Records shown Start Marker

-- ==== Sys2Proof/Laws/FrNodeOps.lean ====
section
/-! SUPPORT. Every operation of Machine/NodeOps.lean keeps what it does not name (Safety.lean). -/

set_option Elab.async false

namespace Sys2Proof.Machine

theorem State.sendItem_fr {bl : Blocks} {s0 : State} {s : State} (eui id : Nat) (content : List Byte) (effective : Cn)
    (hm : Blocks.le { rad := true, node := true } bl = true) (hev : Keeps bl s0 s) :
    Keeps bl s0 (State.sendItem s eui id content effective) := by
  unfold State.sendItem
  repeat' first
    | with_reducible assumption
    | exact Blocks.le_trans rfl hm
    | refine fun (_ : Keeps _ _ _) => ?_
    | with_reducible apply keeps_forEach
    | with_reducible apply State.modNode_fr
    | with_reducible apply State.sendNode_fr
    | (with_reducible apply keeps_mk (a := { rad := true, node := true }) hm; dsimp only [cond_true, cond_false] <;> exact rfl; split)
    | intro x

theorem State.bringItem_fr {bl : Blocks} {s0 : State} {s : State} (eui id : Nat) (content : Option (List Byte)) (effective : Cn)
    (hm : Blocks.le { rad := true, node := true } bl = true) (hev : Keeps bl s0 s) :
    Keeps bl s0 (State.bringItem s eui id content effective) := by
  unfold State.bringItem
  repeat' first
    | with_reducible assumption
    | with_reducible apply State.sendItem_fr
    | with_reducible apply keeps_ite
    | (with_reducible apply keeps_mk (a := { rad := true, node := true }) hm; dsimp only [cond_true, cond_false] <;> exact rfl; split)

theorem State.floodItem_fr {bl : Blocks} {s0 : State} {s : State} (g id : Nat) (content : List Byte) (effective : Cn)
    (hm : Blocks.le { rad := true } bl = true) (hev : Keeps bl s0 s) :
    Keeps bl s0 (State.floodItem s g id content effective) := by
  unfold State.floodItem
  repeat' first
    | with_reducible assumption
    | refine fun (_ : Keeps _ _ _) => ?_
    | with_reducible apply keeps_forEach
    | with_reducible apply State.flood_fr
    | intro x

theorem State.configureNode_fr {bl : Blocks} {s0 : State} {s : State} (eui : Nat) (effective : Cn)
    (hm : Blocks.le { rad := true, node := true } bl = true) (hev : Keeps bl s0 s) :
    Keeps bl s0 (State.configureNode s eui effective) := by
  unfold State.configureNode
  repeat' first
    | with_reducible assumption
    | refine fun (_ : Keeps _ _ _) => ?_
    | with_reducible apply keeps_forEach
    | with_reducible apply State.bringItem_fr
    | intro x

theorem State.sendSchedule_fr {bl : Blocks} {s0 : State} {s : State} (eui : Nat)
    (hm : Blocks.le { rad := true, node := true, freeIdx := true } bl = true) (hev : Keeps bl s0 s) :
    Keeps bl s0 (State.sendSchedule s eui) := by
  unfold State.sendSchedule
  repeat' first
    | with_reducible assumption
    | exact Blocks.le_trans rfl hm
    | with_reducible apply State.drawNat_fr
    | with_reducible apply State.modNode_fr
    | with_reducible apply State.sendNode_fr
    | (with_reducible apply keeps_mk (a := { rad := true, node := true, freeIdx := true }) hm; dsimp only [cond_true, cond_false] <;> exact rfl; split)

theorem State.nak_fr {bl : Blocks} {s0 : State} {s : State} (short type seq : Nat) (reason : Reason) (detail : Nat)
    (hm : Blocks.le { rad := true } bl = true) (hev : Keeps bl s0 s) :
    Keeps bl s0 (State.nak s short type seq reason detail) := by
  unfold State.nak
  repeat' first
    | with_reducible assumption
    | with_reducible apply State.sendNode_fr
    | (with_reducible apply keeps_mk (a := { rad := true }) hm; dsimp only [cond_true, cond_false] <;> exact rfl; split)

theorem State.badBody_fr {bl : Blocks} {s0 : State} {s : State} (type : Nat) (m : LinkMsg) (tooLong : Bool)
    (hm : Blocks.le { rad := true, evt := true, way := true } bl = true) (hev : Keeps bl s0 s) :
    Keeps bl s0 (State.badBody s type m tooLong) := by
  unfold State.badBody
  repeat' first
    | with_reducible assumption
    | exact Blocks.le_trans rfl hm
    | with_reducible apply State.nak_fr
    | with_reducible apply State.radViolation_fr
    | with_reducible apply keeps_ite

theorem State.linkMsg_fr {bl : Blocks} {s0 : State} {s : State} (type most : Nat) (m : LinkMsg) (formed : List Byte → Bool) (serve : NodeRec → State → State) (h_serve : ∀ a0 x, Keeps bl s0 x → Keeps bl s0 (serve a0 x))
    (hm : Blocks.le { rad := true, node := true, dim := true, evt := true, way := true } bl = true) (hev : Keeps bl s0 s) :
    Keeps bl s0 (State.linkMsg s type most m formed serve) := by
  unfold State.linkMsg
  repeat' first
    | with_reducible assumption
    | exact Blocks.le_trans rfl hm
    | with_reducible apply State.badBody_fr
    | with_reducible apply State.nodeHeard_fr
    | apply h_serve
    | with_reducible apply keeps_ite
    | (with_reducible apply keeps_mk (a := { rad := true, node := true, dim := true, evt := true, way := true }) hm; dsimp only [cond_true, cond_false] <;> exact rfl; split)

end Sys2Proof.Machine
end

Records shown End Marker
Records shown Start Marker

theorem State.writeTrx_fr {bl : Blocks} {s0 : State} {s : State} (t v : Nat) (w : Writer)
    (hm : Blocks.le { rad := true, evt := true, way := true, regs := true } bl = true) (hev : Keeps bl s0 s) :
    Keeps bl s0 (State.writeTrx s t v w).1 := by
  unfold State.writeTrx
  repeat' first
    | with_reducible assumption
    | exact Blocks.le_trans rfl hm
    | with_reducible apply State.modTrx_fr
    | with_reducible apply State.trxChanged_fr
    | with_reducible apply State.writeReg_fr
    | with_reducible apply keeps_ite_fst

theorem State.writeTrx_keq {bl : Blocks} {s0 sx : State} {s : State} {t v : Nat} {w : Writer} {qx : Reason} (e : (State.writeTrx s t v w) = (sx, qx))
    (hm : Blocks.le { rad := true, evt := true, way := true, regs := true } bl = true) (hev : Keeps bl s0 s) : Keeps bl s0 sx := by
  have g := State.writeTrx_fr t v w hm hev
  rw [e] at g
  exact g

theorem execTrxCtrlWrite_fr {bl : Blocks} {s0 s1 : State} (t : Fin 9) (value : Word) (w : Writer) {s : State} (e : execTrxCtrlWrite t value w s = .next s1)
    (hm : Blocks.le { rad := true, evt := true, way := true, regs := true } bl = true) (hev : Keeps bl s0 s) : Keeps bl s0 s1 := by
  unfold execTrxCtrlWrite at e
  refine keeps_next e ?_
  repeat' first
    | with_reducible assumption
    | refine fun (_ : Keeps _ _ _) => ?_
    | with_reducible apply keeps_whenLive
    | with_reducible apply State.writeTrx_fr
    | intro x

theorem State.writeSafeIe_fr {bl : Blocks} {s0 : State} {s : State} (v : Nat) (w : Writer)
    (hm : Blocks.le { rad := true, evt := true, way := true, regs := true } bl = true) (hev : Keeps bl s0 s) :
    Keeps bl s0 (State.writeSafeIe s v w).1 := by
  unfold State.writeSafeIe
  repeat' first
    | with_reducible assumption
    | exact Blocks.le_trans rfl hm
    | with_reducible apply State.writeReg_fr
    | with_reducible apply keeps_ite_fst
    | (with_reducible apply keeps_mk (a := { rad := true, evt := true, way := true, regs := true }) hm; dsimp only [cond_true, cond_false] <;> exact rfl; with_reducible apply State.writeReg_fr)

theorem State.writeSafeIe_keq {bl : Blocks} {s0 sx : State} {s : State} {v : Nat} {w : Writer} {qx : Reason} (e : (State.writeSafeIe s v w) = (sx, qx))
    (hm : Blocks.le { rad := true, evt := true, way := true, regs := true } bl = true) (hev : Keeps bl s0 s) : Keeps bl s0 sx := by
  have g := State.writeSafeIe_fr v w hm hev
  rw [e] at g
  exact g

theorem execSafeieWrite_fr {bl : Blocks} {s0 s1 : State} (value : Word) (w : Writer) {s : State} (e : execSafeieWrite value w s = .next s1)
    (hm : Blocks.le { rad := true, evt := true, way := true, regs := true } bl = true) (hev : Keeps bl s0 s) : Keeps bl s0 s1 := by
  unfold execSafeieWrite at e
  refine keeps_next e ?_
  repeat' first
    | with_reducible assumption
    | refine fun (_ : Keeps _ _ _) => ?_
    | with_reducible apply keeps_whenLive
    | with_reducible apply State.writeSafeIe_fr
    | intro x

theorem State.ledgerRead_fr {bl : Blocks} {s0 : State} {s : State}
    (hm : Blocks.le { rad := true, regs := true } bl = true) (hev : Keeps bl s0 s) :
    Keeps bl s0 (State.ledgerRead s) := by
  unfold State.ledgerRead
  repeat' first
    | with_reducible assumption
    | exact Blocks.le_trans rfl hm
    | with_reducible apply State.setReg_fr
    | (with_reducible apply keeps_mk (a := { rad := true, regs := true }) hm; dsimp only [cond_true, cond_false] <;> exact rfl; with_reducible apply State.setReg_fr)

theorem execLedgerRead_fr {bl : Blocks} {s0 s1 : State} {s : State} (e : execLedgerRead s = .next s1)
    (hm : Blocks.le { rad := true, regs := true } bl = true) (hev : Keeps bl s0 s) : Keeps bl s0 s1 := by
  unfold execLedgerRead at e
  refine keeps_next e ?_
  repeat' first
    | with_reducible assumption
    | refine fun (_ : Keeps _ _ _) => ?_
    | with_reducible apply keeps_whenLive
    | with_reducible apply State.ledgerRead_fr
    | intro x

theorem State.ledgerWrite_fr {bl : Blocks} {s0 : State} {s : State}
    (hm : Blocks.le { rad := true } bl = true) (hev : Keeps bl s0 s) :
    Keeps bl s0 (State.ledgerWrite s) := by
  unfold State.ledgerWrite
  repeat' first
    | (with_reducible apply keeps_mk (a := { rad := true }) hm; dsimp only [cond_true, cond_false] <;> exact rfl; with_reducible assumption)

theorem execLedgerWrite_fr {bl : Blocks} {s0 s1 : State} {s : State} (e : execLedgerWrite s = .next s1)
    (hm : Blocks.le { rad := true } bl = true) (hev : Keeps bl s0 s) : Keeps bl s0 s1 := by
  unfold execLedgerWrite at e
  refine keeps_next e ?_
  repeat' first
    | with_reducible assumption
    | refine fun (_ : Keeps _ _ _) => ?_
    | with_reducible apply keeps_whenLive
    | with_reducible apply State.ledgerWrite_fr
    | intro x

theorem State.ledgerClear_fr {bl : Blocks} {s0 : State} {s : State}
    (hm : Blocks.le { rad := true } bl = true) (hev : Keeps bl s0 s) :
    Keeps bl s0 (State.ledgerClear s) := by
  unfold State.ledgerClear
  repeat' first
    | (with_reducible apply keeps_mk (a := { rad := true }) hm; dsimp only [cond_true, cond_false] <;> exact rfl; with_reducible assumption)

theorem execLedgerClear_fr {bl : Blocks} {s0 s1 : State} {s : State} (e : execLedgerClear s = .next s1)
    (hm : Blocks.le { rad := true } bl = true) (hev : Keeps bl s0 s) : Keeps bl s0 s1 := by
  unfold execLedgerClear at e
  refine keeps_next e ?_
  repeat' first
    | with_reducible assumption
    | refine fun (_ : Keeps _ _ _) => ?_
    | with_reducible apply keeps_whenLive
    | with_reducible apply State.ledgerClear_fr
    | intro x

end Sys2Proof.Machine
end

Records shown End Marker
Records shown Start Marker

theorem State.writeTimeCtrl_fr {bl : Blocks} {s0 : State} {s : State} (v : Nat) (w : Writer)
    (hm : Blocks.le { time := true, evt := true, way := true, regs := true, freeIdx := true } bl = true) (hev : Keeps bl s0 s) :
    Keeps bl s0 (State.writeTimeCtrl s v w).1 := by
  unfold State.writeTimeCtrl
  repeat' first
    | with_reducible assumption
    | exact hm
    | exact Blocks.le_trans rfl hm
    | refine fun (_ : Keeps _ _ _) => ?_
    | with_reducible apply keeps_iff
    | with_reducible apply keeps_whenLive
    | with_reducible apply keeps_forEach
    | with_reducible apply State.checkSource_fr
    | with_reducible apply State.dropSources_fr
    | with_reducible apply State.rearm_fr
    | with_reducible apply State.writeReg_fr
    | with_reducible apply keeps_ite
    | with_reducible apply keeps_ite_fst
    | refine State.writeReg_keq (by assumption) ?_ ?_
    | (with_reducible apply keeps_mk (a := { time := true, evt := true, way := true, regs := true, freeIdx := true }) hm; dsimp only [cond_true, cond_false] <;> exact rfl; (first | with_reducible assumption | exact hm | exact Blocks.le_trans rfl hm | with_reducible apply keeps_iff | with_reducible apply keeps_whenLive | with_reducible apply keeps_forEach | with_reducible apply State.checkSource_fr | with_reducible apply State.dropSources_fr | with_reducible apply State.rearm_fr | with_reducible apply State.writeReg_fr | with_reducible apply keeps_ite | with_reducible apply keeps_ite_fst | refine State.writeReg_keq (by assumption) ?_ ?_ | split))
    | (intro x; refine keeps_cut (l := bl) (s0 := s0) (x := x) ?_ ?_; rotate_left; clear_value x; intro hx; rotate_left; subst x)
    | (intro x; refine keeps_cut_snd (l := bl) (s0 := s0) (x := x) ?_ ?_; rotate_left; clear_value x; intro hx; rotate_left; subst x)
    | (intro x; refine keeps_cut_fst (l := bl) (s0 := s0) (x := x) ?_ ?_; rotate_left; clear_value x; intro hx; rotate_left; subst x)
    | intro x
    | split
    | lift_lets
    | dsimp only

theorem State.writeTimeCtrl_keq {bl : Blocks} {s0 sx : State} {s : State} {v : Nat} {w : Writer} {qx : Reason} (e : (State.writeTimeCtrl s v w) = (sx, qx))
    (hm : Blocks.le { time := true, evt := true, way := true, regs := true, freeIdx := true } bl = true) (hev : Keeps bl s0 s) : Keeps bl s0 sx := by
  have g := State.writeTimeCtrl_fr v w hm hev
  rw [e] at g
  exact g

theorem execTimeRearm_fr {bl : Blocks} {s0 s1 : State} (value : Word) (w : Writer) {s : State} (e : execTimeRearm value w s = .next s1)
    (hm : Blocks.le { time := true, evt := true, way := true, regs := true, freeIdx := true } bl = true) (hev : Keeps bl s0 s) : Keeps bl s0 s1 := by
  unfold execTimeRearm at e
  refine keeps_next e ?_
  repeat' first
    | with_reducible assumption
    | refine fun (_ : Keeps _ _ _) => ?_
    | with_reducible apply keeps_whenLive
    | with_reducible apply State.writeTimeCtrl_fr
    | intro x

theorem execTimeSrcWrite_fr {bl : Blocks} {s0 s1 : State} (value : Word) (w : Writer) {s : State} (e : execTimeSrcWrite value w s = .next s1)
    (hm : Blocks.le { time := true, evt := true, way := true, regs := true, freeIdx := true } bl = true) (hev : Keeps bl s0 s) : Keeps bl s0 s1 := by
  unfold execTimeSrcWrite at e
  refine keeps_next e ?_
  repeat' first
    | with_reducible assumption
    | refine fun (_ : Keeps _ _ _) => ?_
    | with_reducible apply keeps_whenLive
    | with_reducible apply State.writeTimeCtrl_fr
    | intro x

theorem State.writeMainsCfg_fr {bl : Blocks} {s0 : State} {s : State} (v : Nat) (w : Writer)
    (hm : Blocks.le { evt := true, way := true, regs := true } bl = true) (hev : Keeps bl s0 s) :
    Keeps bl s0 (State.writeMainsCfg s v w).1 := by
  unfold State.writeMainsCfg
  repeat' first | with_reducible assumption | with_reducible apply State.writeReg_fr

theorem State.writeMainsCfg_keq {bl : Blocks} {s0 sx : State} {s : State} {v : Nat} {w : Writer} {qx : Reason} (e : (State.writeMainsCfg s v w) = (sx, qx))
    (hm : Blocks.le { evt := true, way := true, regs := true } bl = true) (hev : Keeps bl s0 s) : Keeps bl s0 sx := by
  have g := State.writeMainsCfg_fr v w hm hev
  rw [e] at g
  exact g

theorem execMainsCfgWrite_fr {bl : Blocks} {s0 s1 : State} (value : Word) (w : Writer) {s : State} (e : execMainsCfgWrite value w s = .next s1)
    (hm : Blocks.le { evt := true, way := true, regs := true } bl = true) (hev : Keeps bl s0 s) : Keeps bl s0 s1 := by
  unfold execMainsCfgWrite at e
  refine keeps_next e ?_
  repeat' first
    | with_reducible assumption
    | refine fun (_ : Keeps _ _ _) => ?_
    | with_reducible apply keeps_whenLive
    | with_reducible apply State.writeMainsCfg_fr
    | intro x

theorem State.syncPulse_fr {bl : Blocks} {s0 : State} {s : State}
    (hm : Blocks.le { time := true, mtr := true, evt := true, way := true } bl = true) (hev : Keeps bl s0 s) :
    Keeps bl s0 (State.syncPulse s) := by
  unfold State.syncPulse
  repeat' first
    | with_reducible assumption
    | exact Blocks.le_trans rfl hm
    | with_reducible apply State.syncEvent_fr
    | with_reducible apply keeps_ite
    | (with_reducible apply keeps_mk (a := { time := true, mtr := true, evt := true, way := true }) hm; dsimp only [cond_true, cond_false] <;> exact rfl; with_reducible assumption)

Records shown End Marker

### Action item
Exact duplication is required for the lines above, from the line that contains "with_reducible apply State.writeReg_fr)" to the line that contains "unfold State.ledgerRead", inclusive; omit all others.

### Solution to the exercise
    | (with_reducible apply keeps_mk (a := { rad := true, evt := true, way := true, regs := true }) hm; dsimp only [cond_true, cond_false] <;> exact rfl; with_reducible apply State.writeReg_fr)

theorem State.writeSafeIe_keq {bl : Blocks} {s0 sx : State} {s : State} {v : Nat} {w : Writer} {qx : Reason} (e : (State.writeSafeIe s v w) = (sx, qx))
    (hm : Blocks.le { rad := true, evt := true, way := true, regs := true } bl = true) (hev : Keeps bl s0 s) : Keeps bl s0 sx := by
  have g := State.writeSafeIe_fr v w hm hev
  rw [e] at g
  exact g

theorem execSafeieWrite_fr {bl : Blocks} {s0 s1 : State} (value : Word) (w : Writer) {s : State} (e : execSafeieWrite value w s = .next s1)
    (hm : Blocks.le { rad := true, evt := true, way := true, regs := true } bl = true) (hev : Keeps bl s0 s) : Keeps bl s0 s1 := by
  unfold execSafeieWrite at e
  refine keeps_next e ?_
  repeat' first
    | with_reducible assumption
    | refine fun (_ : Keeps _ _ _) => ?_
    | with_reducible apply keeps_whenLive
    | with_reducible apply State.writeSafeIe_fr
    | intro x

theorem State.ledgerRead_fr {bl : Blocks} {s0 : State} {s : State}
    (hm : Blocks.le { rad := true, regs := true } bl = true) (hev : Keeps bl s0 s) :
    Keeps bl s0 (State.ledgerRead s) := by
  unfold State.ledgerRead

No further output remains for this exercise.